**Activity**
Only the lines that include "frame" should be copied from the data below.

Saved entries:
================================

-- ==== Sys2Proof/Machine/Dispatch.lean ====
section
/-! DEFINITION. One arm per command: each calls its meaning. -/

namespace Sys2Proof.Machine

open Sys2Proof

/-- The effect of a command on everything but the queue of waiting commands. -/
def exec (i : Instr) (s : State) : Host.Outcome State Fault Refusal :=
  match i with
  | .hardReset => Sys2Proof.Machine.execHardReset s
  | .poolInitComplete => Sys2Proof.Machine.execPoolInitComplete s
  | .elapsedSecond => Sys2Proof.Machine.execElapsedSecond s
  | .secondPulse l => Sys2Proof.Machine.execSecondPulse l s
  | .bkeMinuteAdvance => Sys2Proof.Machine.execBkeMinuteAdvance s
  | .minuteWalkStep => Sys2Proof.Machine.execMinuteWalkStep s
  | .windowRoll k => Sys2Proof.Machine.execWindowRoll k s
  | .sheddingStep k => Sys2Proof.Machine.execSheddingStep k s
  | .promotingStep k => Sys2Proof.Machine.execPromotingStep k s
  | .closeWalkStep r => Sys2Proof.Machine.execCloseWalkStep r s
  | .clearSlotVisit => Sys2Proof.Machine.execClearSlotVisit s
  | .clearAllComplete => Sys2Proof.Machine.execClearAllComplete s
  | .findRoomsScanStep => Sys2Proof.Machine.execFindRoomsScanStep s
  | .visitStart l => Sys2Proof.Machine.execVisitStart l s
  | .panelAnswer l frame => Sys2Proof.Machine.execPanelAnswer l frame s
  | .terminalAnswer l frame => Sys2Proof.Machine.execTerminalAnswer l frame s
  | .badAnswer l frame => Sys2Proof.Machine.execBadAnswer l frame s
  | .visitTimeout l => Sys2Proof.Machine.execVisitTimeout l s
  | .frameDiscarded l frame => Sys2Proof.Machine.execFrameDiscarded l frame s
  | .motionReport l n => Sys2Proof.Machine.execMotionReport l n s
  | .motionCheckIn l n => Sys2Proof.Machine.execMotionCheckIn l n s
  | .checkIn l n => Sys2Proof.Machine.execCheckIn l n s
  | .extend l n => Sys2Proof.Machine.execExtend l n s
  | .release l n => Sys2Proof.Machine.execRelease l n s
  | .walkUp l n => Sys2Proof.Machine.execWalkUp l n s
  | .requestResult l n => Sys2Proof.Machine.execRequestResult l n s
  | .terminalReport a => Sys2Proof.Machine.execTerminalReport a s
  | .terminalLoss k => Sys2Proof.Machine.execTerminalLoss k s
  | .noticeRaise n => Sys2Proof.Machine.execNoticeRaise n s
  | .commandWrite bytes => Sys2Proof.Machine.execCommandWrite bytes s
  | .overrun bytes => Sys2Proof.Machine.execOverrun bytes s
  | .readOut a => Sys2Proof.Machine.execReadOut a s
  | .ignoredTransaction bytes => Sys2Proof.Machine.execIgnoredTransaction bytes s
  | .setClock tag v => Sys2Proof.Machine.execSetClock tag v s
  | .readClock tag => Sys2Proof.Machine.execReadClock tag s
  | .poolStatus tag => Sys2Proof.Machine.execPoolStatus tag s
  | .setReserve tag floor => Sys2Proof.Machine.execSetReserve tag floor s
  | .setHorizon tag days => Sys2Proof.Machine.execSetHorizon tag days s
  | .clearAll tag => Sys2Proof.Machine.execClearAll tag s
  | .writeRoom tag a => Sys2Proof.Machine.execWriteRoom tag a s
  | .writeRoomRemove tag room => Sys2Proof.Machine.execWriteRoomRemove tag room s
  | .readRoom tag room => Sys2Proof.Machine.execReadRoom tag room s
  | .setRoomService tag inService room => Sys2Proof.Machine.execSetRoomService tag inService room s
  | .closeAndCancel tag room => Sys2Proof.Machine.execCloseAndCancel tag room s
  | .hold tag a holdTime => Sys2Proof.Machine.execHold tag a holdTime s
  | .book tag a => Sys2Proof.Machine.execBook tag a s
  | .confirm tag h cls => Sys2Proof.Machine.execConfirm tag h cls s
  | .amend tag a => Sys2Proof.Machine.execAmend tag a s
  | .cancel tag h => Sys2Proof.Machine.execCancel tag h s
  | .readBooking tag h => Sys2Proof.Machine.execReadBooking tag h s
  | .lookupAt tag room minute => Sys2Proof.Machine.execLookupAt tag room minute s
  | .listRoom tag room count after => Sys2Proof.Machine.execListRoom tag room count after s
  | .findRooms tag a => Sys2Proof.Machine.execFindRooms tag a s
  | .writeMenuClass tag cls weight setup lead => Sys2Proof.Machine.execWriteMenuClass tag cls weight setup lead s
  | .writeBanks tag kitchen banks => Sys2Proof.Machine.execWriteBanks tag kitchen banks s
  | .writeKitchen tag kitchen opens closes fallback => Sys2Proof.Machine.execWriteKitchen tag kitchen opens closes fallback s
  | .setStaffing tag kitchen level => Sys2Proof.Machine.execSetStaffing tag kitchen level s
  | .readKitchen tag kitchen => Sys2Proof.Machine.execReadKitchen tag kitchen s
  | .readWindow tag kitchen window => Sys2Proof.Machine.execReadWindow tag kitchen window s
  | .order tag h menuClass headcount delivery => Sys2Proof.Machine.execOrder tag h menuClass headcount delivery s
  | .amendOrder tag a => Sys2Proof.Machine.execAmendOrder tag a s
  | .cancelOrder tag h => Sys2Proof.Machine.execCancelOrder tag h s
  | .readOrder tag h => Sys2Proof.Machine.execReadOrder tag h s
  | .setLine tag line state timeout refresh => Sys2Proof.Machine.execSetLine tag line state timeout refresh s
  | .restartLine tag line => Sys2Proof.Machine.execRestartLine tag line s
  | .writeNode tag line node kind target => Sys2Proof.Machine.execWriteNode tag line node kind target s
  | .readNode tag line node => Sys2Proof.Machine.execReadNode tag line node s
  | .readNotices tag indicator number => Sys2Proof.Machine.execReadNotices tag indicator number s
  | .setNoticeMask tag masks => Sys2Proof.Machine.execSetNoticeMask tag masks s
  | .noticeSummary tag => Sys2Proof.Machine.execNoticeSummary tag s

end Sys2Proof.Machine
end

================================

**Response area**
  | .panelAnswer l frame => Sys2Proof.Machine.execPanelAnswer l frame s
  | .terminalAnswer l frame => Sys2Proof.Machine.execTerminalAnswer l frame s
  | .badAnswer l frame => Sys2Proof.Machine.execBadAnswer l frame s
  | .frameDiscarded l frame => Sys2Proof.Machine.execFrameDiscarded l frame s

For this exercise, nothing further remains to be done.